Leaders and managers may be underestimating the impact of social status in the business world. New research links higher social status to healthier biological responses to stress, as well as positive behavioural outcomes, such as higher performance levels and greater generosity to colleagues. This insight into the power of social status can help leaders and managers anticipate problems and conflicts, and encourage better performance from their teams and business units.
Social status relates to the prestige, esteem and respect that managers and employees receive from their colleagues, subordinates and superiors. While in society, social status can be attained through wealth in addition to power, social status in the business world is often a function of hierarchy. Executives and managers will benefit from a higher social status than front-line employees because of their position at a higher rung of the proverbial ladder. Even “ad-hoc” or temporary hierarchy — being given a leadership position on a project team, for example — can give someone a sense of achieving a higher social status.
In an experiment involving police officers placed in a stressful situation, Columbia Business School professor Modupe Akinola and professor Wendy Berry Mendes of the University of California, San Francisco, showed that officers with a sense of higher social status had better biophysical responses to the stress than officers who viewed themselves as lower in social status. Specifically, higher testosterone, a healthier cardio-vascular rate, and better cardiac efficiency enabled the officers to have a more adaptive, effective response to the stress.
Akinola and Mendes then went further and proved, through a second experiment, that the link between social status and beneficial health responses wasn’t just correlational. Instead, by randomly manipulating the social status of their subjects, Akinola and Mendes showed that social status actually caused the changes in biological response and behaviours.

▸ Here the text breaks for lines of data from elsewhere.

@[simp] theorem note_rows : (s.note x).rows = s.rows := rfl
@[simp] theorem note_cols : (s.note x).cols = s.cols := rfl
@[simp] theorem note_chans : (s.note x).chans = s.chans := rfl
@[simp] theorem note_cells : (s.note x).cells = s.cells := rfl
@[simp] theorem note_msgLen : (s.note x).msgLen = s.msgLen := rfl
@[simp] theorem note_bitLen : (s.note x).bitLen = s.bitLen := rfl
@[simp] theorem note_groups : (s.note x).groups = s.groups := rfl
@[simp] theorem note_mem (q : Space) : (s.note x).mem q = s.mem q := by cases q <;> rfl
@[simp] theorem note_byteAt (q : Space) (b : Nat) : (s.note x).byteAt q b = s.byteAt q b := by cases q <;> rfl

end note

section see

variable (s : State) (x : HostSeen)

@[simp] theorem see_cfg : (s.see x).cfg = s.cfg := rfl
@[simp] theorem see_phase : (s.see x).phase = s.phase := rfl
@[simp] theorem see_done : (s.see x).done = s.done := rfl
@[simp] theorem see_err : (s.see x).err = s.err := rfl
@[simp] theorem see_height : (s.see x).height = s.height := rfl
@[simp] theorem see_width : (s.see x).width = s.width := rfl
@[simp] theorem see_channels : (s.see x).channels = s.channels := rfl
@[simp] theorem see_mlen : (s.see x).mlen = s.mlen := rfl
@[simp] theorem see_olen : (s.see x).olen = s.olen := rfl
@[simp] theorem see_pos : (s.see x).pos = s.pos := rfl
@[simp] theorem see_si : (s.see x).si = s.si := rfl
@[simp] theorem see_sr : (s.see x).sr = s.sr := rfl
@[simp] theorem see_sc : (s.see x).sc = s.sc := rfl
@[simp] theorem see_g : (s.see x).g = s.g := rfl
@[simp] theorem see_gc : (s.see x).gc = s.gc := rfl
@[simp] theorem see_n : (s.see x).n = s.n := rfl
@[simp] theorem see_pixMem : (s.see x).pixMem = s.pixMem := rfl
@[simp] theorem see_minMem : (s.see x).minMem = s.minMem := rfl
@[simp] theorem see_moutMem : (s.see x).moutMem = s.moutMem := rfl
@[simp] theorem see_host : (s.see x).host = s.host := rfl
@[simp] theorem see_seen : (s.see x).seen = x :: s.seen := rfl
@[simp] theorem see_port : (s.see x).port = s.port := rfl
@[simp] theorem see_freeIdx : (s.see x).freeIdx = s.freeIdx := rfl

@[simp] theorem see_rows : (s.see x).rows = s.rows := rfl
@[simp] theorem see_cols : (s.see x).cols = s.cols := rfl
@[simp] theorem see_chans : (s.see x).chans = s.chans := rfl
@[simp] theorem see_cells : (s.see x).cells = s.cells := rfl
@[simp] theorem see_msgLen : (s.see x).msgLen = s.msgLen := rfl
@[simp] theorem see_bitLen : (s.see x).bitLen = s.bitLen := rfl
@[simp] theorem see_groups : (s.see x).groups = s.groups := rfl
@[simp] theorem see_mem (q : Space) : (s.see x).mem q = s.mem q := by cases q <;> rfl
@[simp] theorem see_byteAt (q : Space) (b : Nat) : (s.see x).byteAt q b = s.byteAt q b := by cases q <;> rfl

end see

section raiseError

variable (e : ErrorKind) (s : State)

@[simp] theorem raiseError_cfg : (raiseError e s).cfg = s.cfg := rfl
@[simp] theorem raiseError_phase : (raiseError e s).phase = .ready := rfl
@[simp] theorem raiseError_done : (raiseError e s).done = true := rfl
@[simp] theorem raiseError_err : (raiseError e s).err = e := rfl
@[simp] theorem raiseError_height : (raiseError e s).height = s.height := rfl
@[simp] theorem raiseError_width : (raiseError e s).width = s.width := rfl
@[simp] theorem raiseError_channels : (raiseError e s).channels = s.channels := rfl
@[simp] theorem raiseError_mlen : (raiseError e s).mlen = s.mlen := rfl
@[simp] theorem raiseError_olen : (raiseError e s).olen = s.olen := rfl
@[simp] theorem raiseError_pos : (raiseError e s).pos = s.pos := rfl
@[simp] theorem raiseError_si : (raiseError e s).si = s.si := rfl
@[simp] theorem raiseError_sr : (raiseError e s).sr = s.sr := rfl
@[simp] theorem raiseError_sc : (raiseError e s).sc = s.sc := rfl
@[simp] theorem raiseError_g : (raiseError e s).g = s.g := rfl
@[simp] theorem raiseError_gc : (raiseError e s).gc = s.gc := rfl
@[simp] theorem raiseError_n : (raiseError e s).n = s.n := rfl
@[simp] theorem raiseError_pixMem : (raiseError e s).pixMem = s.pixMem := rfl
@[simp] theorem raiseError_minMem : (raiseError e s).minMem = s.minMem := rfl
@[simp] theorem raiseError_moutMem : (raiseError e s).moutMem = s.moutMem := rfl
@[simp] theorem raiseError_host : (raiseError e s).host = s.host := rfl
@[simp] theorem raiseError_seen : (raiseError e s).seen = s.seen := rfl
@[simp] theorem raiseError_port : (raiseError e s).port = s.port := rfl
@[simp] theorem raiseError_freeIdx : (raiseError e s).freeIdx = s.freeIdx := rfl

@[simp] theorem raiseError_rows : (raiseError e s).rows = s.rows := rfl
@[simp] theorem raiseError_cols : (raiseError e s).cols = s.cols := rfl
@[simp] theorem raiseError_chans : (raiseError e s).chans = s.chans := rfl
@[simp] theorem raiseError_cells : (raiseError e s).cells = s.cells := rfl
@[simp] theorem raiseError_msgLen : (raiseError e s).msgLen = s.msgLen := rfl
@[simp] theorem raiseError_bitLen : (raiseError e s).bitLen = s.bitLen := rfl
@[simp] theorem raiseError_groups : (raiseError e s).groups = s.groups := rfl
@[simp] theorem raiseError_mem (q : Space) : (raiseError e s).mem q = s.mem q := by cases q <;> rfl
@[simp] theorem raiseError_byteAt (q : Space) (b : Nat) : (raiseError e s).byteAt q b = s.byteAt q b := by cases q <;> rfl

end raiseError

section finishOk

variable (s : State)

For this second experiment, instead of asking participants (male undergraduates this time) for their own perception of their social status, Akinola and Mendes randomly placed the subjects in high and low status roles. The experiment was designed around two-person partnerships — one person the leader, the other person the supporter — working together on a complicated, fast-paced video game. Once again, the high status subjects exhibited adaptive physiological responses, as measured by the researchers, which meant that they were in a better position to handle the stress of the situation. In addition, the subjects assigned to the high status roles in the partnership not only performed at a higher level, but also were generous in allocating resources to their partners and also had a positive opinion of their partners. The low status subjects performed less well, and were not as generous — neither in the allocation of resources nor in their opinions of their partners.
The health benefits of social status have been studied before, although the evidence was more correlational than causal. For example, social status in society is often tied to wealth; that the wealthy are healthier is not necessarily a physiological response to being wealthy, but simply the logical outcome of having a healthier lifestyle and greater access to the best health care available.
Akinola and Mendes, however, have shown that in the workplace, social status (self-esteem and respect from others, for example) is more than a psychological by-product of positional authority. Instead, social status will have a direct impact on how well people respond to stress, perform tasks, and relate to others. Managers must keep this in mind when allocating tasks, creating teams, or considering promotions.
The circumstances of the second experiment, for example, are often replicated in the workplace: When a task or a project is launched, certain employees or managers will be given leadership roles while others are given supporting roles. Managers can expect those in leadership roles to want to work hard and do well, and they will most likely perform well; in addition, they will, in the research terminology, “thrive physiologically.” However, the research would indicate that special attention must be paid to ensure that those in a supporting role do not suffer from the consequences of lower social status. One way to mitigate this, according to professor Akinola, is to link their activity in the task or project to upward mobility, thus inferring that the supporting role work will lead to a greater social status.
The research also has some interesting implications concerning 360-degree feedback: the higher the social status of the respondent, the more generous the feedback. But don’t expect the same treatment from those positioned lower on the social scale — an indication that 360-degree feedback may sometimes be skewed against the person being evaluated through no fault of their own.